У нас было пять рабочих – два старика, трое молодых. И надо отдать им должное: работали они как черти. Так мы их купили своими байками о кладах. Когда мы рассказывали им о Венере Милосской, о золотом саркофаге Тутанхамона, о сокровищах Елены Прекрасной, у них загорались глаза и они вскрикивали, качали головами и становились как пьяные. А однажды я рассказал о том, что лет пятьсот тому назад в Риме по Аппиевой дороге откопали красавицу. Она лежала в гробу, но казалась живой. Румянец на щеках, тонкая нежная кожа, длинные ресницы, высокая девичья грудь. На ней был убор невесты. Красавицу перенесли в Ватикан и выставили напоказ. И вот началось паломничество. Приходили из самых дальних мест, и людей становилось все больше и больше. Ходили странные слухи. Женихи начали отказываться от невест и уходить на свидания к гробу. Кончилось все это тем, что по приказу папы гроб опять закопали в землю. Так вторично умерла красавица, пролежавшая тысячи лет в земле.

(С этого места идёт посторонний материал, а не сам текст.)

-- ==== Sys2Proof/Laws/KeepsStep.lean ====
section
/-!
SUPPORT. Keeps for a tick and for every command.
-/
set_option linter.all false

namespace Sys2Proof.Machine

theorem tickClocks_keeps {s0 : State} {s : State} (h : Keeps s0 s) :
    Keeps s0 (tickClocks s) := by
  unfold tickClocks
  repeat' first
    | with_reducible assumption
    | (intro _)
    | (extract_lets +onlyGivenNames x; try clear_value x)
    | split
    | (refine Keeps.prj (by with_reducible assumption) ?_)
    | with_reducible apply Keeps.lit

theorem tickSeconds_keeps {s0 s : State} (h : Keeps s0 s) : Keeps s0 (tickSeconds s) := by
  unfold tickSeconds
  split
  · exact ⟨h.fuse, h.mem, h.queue, Nat.le_succ_of_le h.time⟩
  · exact h

theorem settleMemory_keeps {s0 : State} {s : State} (h : Keeps s0 s) :
    Keeps s0 (settleMemory s) := by
  unfold settleMemory
  repeat' first
    | with_reducible assumption
    | with_reducible apply homeWake_keeps
    | with_reducible apply settleWrites_keeps
    | with_reducible apply releaseParked_keeps
    | with_reducible apply settlePosted_keeps
    | with_reducible apply releaseRun_keeps
    | with_reducible apply settleInval_keeps
    | with_reducible apply recallOwned_keeps
    | (intro _)
    | (extract_lets +onlyGivenNames x; refine Keeps.cut (s0 := s0) (t := x) ?_ (fun hx => ?_) <;> first | (replace hx : Keeps s0 x := hx; clear_value x) | (dsimp only [x]; clear x))
    | split
    | (refine Keeps.prj (by with_reducible assumption) ?_)
    | with_reducible apply Keeps.lit

theorem settleWork_keeps {s0 : State} {s : State} (h : Keeps s0 s) :
    Keeps s0 (settleWork s) := by
  unfold settleWork
  repeat' first
    | with_reducible assumption
    | with_reducible apply foldS_keeps
    | with_reducible apply fetchIllegal_keeps
    | with_reducible apply rewait_keeps
    | with_reducible apply stampWaits_keeps
    | with_reducible apply settleAbandons_keeps
    | with_reducible apply settleLaunches_keeps
    | (intro _)
    | (extract_lets +onlyGivenNames x; refine Keeps.cut (s0 := s0) (t := x) ?_ (fun hx => ?_) <;> first | (replace hx : Keeps s0 x := hx; clear_value x) | (dsimp only [x]; clear x))
    | (refine Keeps.prj (by with_reducible assumption) ?_)
    | with_reducible apply Keeps.lit

theorem settleConfig_keeps {s0 : State} {s : State} (h : Keeps s0 s) :
    Keeps s0 (settleConfig s) := by
  unfold settleConfig
  repeat' first
    | with_reducible assumption
    | with_reducible apply settleAutos_keeps
    | with_reducible apply settleMoves_keeps
    | with_reducible apply settleDrops_keeps
    | with_reducible apply settleShoots_keeps
    | with_reducible apply settleAccepted_keeps
    | with_reducible apply settleChanges_keeps
    | (intro _)
    | (extract_lets +onlyGivenNames x; refine Keeps.cut (s0 := s0) (t := x) ?_ (fun hx => ?_) <;> first | (replace hx : Keeps s0 x := hx; clear_value x) | (dsimp only [x]; clear x))
    | (refine Keeps.prj (by with_reducible assumption) ?_)
    | with_reducible apply Keeps.lit

theorem settleDue_keeps {s0 : State} {s : State} (h : Keeps s0 s) :
    Keeps s0 (settleDue s) := by
  unfold settleDue
  repeat' first
    | with_reducible assumption
    | with_reducible apply warmTrigger_keeps
    | with_reducible apply foldS_keeps
    | with_reducible apply partResetByHub_keeps
    | (intro _)
    | (extract_lets +onlyGivenNames x; refine Keeps.cut (s0 := s0) (t := x) ?_ (fun hx => ?_) <;> first | (replace hx : Keeps s0 x := hx; clear_value x) | (dsimp only [x]; clear x))
    | (extract_lets +onlyGivenNames x; try clear_value x)
    | split
    | (refine Keeps.prj (by with_reducible assumption) ?_)
    | with_reducible apply Keeps.lit

theorem settleAll_keeps {s0 : State} {s : State} (h : Keeps s0 s) :
    Keeps s0 (settleAll s) := by
  unfold settleAll
  repeat' first
    | with_reducible assumption
    | with_reducible apply settleConfig_keeps
    | with_reducible apply settleWork_keeps
    | with_reducible apply settleMemory_keeps
    | with_reducible apply partResetSettle_keeps
    | with_reducible apply settleDue_keeps
    | with_reducible apply foldS_keeps
    | with_reducible apply siteSettle_keeps
    | with_reducible apply slCount_keeps
    | with_reducible apply slSettle_keeps
    | with_reducible apply drainSettle_keeps
    | with_reducible apply quiesceSettle_keeps
    | with_reducible apply warmAdvance_keeps
    | with_reducible apply shedTell_keeps
    | (intro _)
    | (extract_lets +onlyGivenNames x; refine Keeps.cut (s0 := s0) (t := x) ?_ (fun hx => ?_) <;> first | (replace hx : Keeps s0 x := hx; clear_value x) | (dsimp only [x]; clear x))
    | (refine Keeps.prj (by with_reducible assumption) ?_)
    | with_reducible apply Keeps.lit

theorem tick_keeps {s0 : State} {s : State} (h : Keeps s0 s) :
    Keeps s0 (tick s) := by
  unfold tick
  repeat' first
    | with_reducible assumption
    | with_reducible apply settleAll_keeps
    | with_reducible apply tickSeconds_keeps
    | with_reducible apply tickClocks_keeps
    | (intro _)
    | (refine Keeps.prj (by with_reducible assumption) ?_)
    | with_reducible apply Keeps.lit
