@[simp] theorem setQueue_regs (s : State) (k : Nat) (x : Queue) : (s.setQueue k x).regs = s.regs := rfl
@[simp] theorem setQueue_fuse (s : State) (k : Nat) (x : Queue) : (s.setQueue k x).fuse = s.fuse := rfl
@[simp] theorem setQueue_flash (s : State) (k : Nat) (x : Queue) : (s.setQueue k x).flash = s.flash := rfl
@[simp] theorem setQueue_sec (s : State) (k : Nat) (x : Queue) : (s.setQueue k x).sec = s.sec := rfl
@[simp] theorem setQueue_clocks (s : State) (k : Nat) (x : Queue) : (s.setQueue k x).clocks = s.clocks := rfl
@[simp] theorem setQueue_rst (s : State) (k : Nat) (x : Queue) : (s.setQueue k x).rst = s.rst := rfl
@[simp] theorem setQueue_co (s : State) (k : Nat) (x : Queue) : (s.setQueue k x).co = s.co := rfl
@[simp] theorem setQueue_power (s : State) (k : Nat) (x : Queue) : (s.setQueue k x).power = s.power := rfl
@[simp] theorem setQueue_parts (s : State) (k : Nat) (x : Queue) : (s.setQueue k x).parts = s.parts := rfl
@[simp] theorem setQueue_sites (s : State) (k : Nat) (x : Queue) : (s.setQueue k x).sites = s.sites := rfl
@[simp] theorem setQueue_siteRecs (s : State) (k : Nat) (x : Queue) : (s.setQueue k x).siteRecs = s.siteRecs := rfl
@[simp] theorem setQueue_slPorts (s : State) (k : Nat) (x : Queue) : (s.setQueue k x).slPorts = s.slPorts := rfl
@[simp] theorem setQueue_slConf (s : State) (k : Nat) (x : Queue) : (s.setQueue k x).slConf = s.slConf := rfl
@[simp] theorem setQueue_winOut (s : State) (k : Nat) (x : Queue) : (s.setQueue k x).winOut = s.winOut := rfl
@[simp] theorem setQueue_winIn (s : State) (k : Nat) (x : Queue) : (s.setQueue k x).winIn = s.winIn := rfl
@[simp] theorem setQueue_port (s : State) (k : Nat) (x : Queue) : (s.setQueue k x).port = s.port := rfl
@[simp] theorem setQueue_cores (s : State) (k : Nat) (x : Queue) : (s.setQueue k x).cores = s.cores := rfl
@[simp] theorem setQueue_fuseSeg (s : State) (k : Nat) (x : Queue) : (s.setQueue k x).fuseSeg = s.fuseSeg := rfl
@[simp] theorem setQueue_rep (s : State) (k : Nat) (x : Queue) : (s.setQueue k x).rep = s.rep := rfl
@[simp] theorem setQueue_clusters (s : State) (k : Nat) (x : Queue) : (s.setQueue k x).clusters = s.clusters := rfl
@[simp] theorem setQueue_lines (s : State) (k : Nat) (x : Queue) : (s.setQueue k x).lines = s.lines := rfl
@[simp] theorem setQueue_net (s : State) (k : Nat) (x : Queue) : (s.setQueue k x).net = s.net := rfl
@[simp] theorem setQueue_ans (s : State) (k : Nat) (x : Queue) : (s.setQueue k x).ans = s.ans := rfl
@[simp] theorem setQueue_asked (s : State) (k : Nat) (x : Queue) : (s.setQueue k x).asked = s.asked := rfl
@[simp] theorem setQueue_reqTxn (s : State) (k : Nat) (x : Queue) : (s.setQueue k x).reqTxn = s.reqTxn := rfl
@[simp] theorem setQueue_posted (s : State) (k : Nat) (x : Queue) : (s.setQueue k x).posted = s.posted := rfl
@[simp] theorem setQueue_msc (s : State) (k : Nat) (x : Queue) : (s.setQueue k x).msc = s.msc := rfl
@[simp] theorem setQueue_sealed (s : State) (k : Nat) (x : Queue) : (s.setQueue k x).sealed = s.sealed := rfl
@[simp] theorem setQueue_resetDue (s : State) (k : Nat) (x : Queue) : (s.setQueue k x).resetDue = s.resetDue := rfl
@[simp] theorem setQueue_offMore (s : State) (k : Nat) (x : Queue) : (s.setQueue k x).offMore = s.offMore := rfl
@[simp] theorem setQueue_heldSnp (s : State) (k : Nat) (x : Queue) : (s.setQueue k x).heldSnp = s.heldSnp := rfl
@[simp] theorem setQueue_media (s : State) (k : Nat) (x : Queue) : (s.setQueue k x).media = s.media := rfl
@[simp] theorem setQueue_corr (s : State) (k : Nat) (x : Queue) : (s.setQueue k x).corr = s.corr := rfl
@[simp] theorem setQueue_heat (s : State) (k : Nat) (x : Queue) : (s.setQueue k x).heat = s.heat := rfl
@[simp] theorem setQueue_heatVal (s : State) (k : Nat) (x : Queue) : (s.setQueue k x).heatVal = s.heatVal := rfl
@[simp] theorem setQueue_ctls (s : State) (k : Nat) (x : Queue) : (s.setQueue k x).ctls = s.ctls := rfl
@[simp] theorem setQueue_miss (s : State) (k : Nat) (x : Queue) : (s.setQueue k x).miss = s.miss := rfl
@[simp] theorem setQueue_moves (s : State) (k : Nat) (x : Queue) : (s.setQueue k x).moves = s.moves := rfl
@[simp] theorem setQueue_autos (s : State) (k : Nat) (x : Queue) : (s.setQueue k x).autos = s.autos := rfl
@[simp] theorem setQueue_keys (s : State) (k : Nat) (x : Queue) : (s.setQueue k x).keys = s.keys := rfl
@[simp] theorem setQueue_secIntegrity (s : State) (k : Nat) (x : Queue) : (s.setQueue k x).secIntegrity = s.secIntegrity := rfl
@[simp] theorem setQueue_secAuth (s : State) (k : Nat) (x : Queue) : (s.setQueue k x).secAuth = s.secAuth := rfl
@[simp] theorem setQueue_secLast (s : State) (k : Nat) (x : Queue) : (s.setQueue k x).secLast = s.secLast := rfl
@[simp] theorem setQueue_traffic (s : State) (k : Nat) (x : Queue) : (s.setQueue k x).traffic = s.traffic := rfl
@[simp] theorem setQueue_snpTxn (s : State) (k : Nat) (x : Queue) : (s.setQueue k x).snpTxn = s.snpTxn := rfl
@[simp] theorem setQueue_useStamp (s : State) (k : Nat) (x : Queue) : (s.setQueue k x).useStamp = s.useStamp := rfl
@[simp] theorem setQueue_mem (s : State) (k : Nat) (x : Queue) : (s.setQueue k x).mem = s.mem := rfl
@[simp] theorem setQueue_pot (s : State) (k : Nat) (x : Queue) : (s.setQueue k x).pot = s.pot := rfl
@[simp] theorem setQueue_pool (s : State) (k : Nat) (x : Queue) : (s.setQueue k x).pool = s.pool := rfl
@[simp] theorem setQueue_moved (s : State) (k : Nat) (x : Queue) : (s.setQueue k x).moved = s.moved := rfl
@[simp] theorem setQueue_granA (s : State) (k : Nat) (x : Queue) : (s.setQueue k x).granA = s.granA := rfl
@[simp] theorem setQueue_granB (s : State) (k : Nat) (x : Queue) : (s.setQueue k x).granB = s.granB := rfl
@[simp] theorem setQueue_granC (s : State) (k : Nat) (x : Queue) : (s.setQueue k x).granC = s.granC := rfl
@[simp] theorem setQueue_offline (s : State) (k : Nat) (x : Queue) : (s.setQueue k x).offline = s.offline := rfl
@[simp] theorem setQueue_offOverflow (s : State) (k : Nat) (x : Queue) : (s.setQueue k x).offOverflow = s.offOverflow := rfl
@[simp] theorem setQueue_opSeconds (s : State) (k : Nat) (x : Queue) : (s.setQueue k x).opSeconds = s.opSeconds := rfl
@[simp] theorem setQueue_ctxs (s : State) (k : Nat) (x : Queue) : (s.setQueue k x).ctxs = s.ctxs := rfl
@[simp] theorem setQueue_allocs (s : State) (k : Nat) (x : Queue) : (s.setQueue k x).allocs = s.allocs := rfl
@[simp] theorem setQueue_shoots (s : State) (k : Nat) (x : Queue) : (s.setQueue k x).shoots = s.shoots := rfl
@[simp] theorem setQueue_changes (s : State) (k : Nat) (x : Queue) : (s.setQueue k x).changes = s.changes := rfl
@[simp] theorem setQueue_halted (s : State) (k : Nat) (x : Queue) : (s.setQueue k x).halted = s.halted := rfl
@[simp] theorem setQueue_drops (s : State) (k : Nat) (x : Queue) : (s.setQueue k x).drops = s.drops := rfl
@[simp] theorem setQueue_fences (s : State) (k : Nat) (x : Queue) : (s.setQueue k x).fences = s.fences := rfl
@[simp] theorem setQueue_fenceBlocks (s : State) (k : Nat) (x : Queue) : (s.setQueue k x).fenceBlocks = s.fenceBlocks := rfl
@[simp] theorem setQueue_launches (s : State) (k : Nat) (x : Queue) : (s.setQueue k x).launches = s.launches := rfl
@[simp] theorem setQueue_resv (s : State) (k : Nat) (x : Queue) : (s.setQueue k x).resv = s.resv := rfl
@[simp] theorem setQueue_served (s : State) (k : Nat) (x : Queue) : (s.setQueue k x).served = s.served := rfl
@[simp] theorem setQueue_insts (s : State) (k : Nat) (x : Queue) : (s.setQueue k x).insts = s.insts := rfl
@[simp] theorem setQueue_evt (s : State) (k : Nat) (x : Queue) : (s.setQueue k x).evt = s.evt := rfl
@[simp] theorem setQueue_frings (s : State) (k : Nat) (x : Queue) : (s.setQueue k x).frings = s.frings := rfl
@[simp] theorem setQueue_cmd (s : State) (k : Nat) (x : Queue) : (s.setQueue k x).cmd = s.cmd := rfl
@[simp] theorem setQueue_accepted (s : State) (k : Nat) (x : Queue) : (s.setQueue k x).accepted = s.accepted := rfl
@[simp] theorem setQueue_mbx (s : State) (k : Nat) (x : Queue) : (s.setQueue k x).mbx = s.mbx := rfl
@[simp] theorem setQueue_txns (s : State) (k : Nat) (x : Queue) : (s.setQueue k x).txns = s.txns := rfl
@[simp] theorem setQueue_nextTxn (s : State) (k : Nat) (x : Queue) : (s.setQueue k x).nextTxn = s.nextTxn := rfl
@[simp] theorem setQueue_cfgGen (s : State) (k : Nat) (x : Queue) : (s.setQueue k x).cfgGen = s.cfgGen := rfl
@[simp] theorem setQueue_gens (s : State) (k : Nat) (x : Queue) : (s.setQueue k x).gens = s.gens := rfl
@[simp] theorem setQueue_lastCommit (s : State) (k : Nat) (x : Queue) : (s.setQueue k x).lastCommit = s.lastCommit := rfl
@[simp] theorem setQueue_flashJournal (s : State) (k : Nat) (x : Queue) : (s.setQueue k x).flashJournal = s.flashJournal := rfl
@[simp] theorem setQueue_journal (s : State) (k : Nat) (x : Queue) : (s.setQueue k x).journal = s.journal := rfl
@[simp] theorem setQueue_txnConflicts (s : State) (k : Nat) (x : Queue) : (s.setQueue k x).txnConflicts = s.txnConflicts := rfl
@[simp] theorem setQueue_txnAborts (s : State) (k : Nat) (x : Queue) : (s.setQueue k x).txnAborts = s.txnAborts := rfl
@[simp] theorem setQueue_out (s : State) (k : Nat) (x : Queue) : (s.setQueue k x).out = s.out := rfl
@[simp] theorem setQueue_free (s : State) (k : Nat) (x : Queue) : (s.setQueue k x).free = s.free := rfl
@[simp] theorem setQueue_pending (s : State) (k : Nat) (x : Queue) : (s.setQueue k x).pending = s.pending := rfl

Когда я кончил рассказывать, Потапов махнул рукой и сказал:
– Ну, спящая царевна. Даже книжка такая есть. «Пушки с берега палят, кораблю пристать велят».
– Да нет же, – сказал я, – это не сказка.
– А что же это такое? – спросил бригадир презрительно. – Форменная бабья прибаутка, и все.
А самый молодой из наших рабочих – высокий, белокурый, тонколицый, его звали Козлом – покачал головой и тихо спросил:
– И неужели это все было?
Я сказал: да, было. Красавицу эту видел человек верный и тут же записал все в тетрадку; ни одна из его записей, кажется, никогда не оспаривалась.
– Ведь надо же, – сказал парень, подавленно выслушав меня. – Ведь надо же. Так что же, она вроде как обмерла на тысячи лет или как? Ведь надо же, – повторил парень задумчиво.
– Ну вот ищи, – сказал Корнилов грубовато и насмешливо. – Здесь тоже где-то такая красавица находится. Вот недавно от нее две чешуйки принесли. Значит, лежит где-то, тебя с лопатой дожидается.
И тут же все засмеялись. Так шуткой все и кончилось.
А на другой день к нам опять пришел бригадир Потапов. Он вообще наведывался к нам каждый день – то яблони оглядывал, то приходил смотреть, как косят траву, то где-то близко строилась баня и он приводил техника. А в этот раз он пришел без всякой нужды – через плечо мешок, в руках вилы.
– Ты что это, как водяной бог с фонтана? – сказал я.
Он как будто не расслышал моих слов, поздоровался, махнул фуражкой рабочим и спросил:
– Ну как, работяги, дела? Еще бабу сонную не выкопали? Не там копаете, наверное, глаза вам отводят. Небось дирекция для себя ее сберегает. Здравствуй, профессор.
– Здравствуй, – ответил я. – Что, выпимши?
– А с чего же это я выпимший, – слегка обиделся он. – Я на Май бываю выпимший, на Октябрьскую. – Он облокотился на вилы. – Так, значит, ничего нет? А здесь где-то должно быть золото, должно, это я точно знаю. Здесь при царизме, так за лето до войны, полный котелок с червонцами выкопали. Губернатор приезжал, осматривал, всем медали роздал, потом в газетах об этом писали. Золото Александра Македонского.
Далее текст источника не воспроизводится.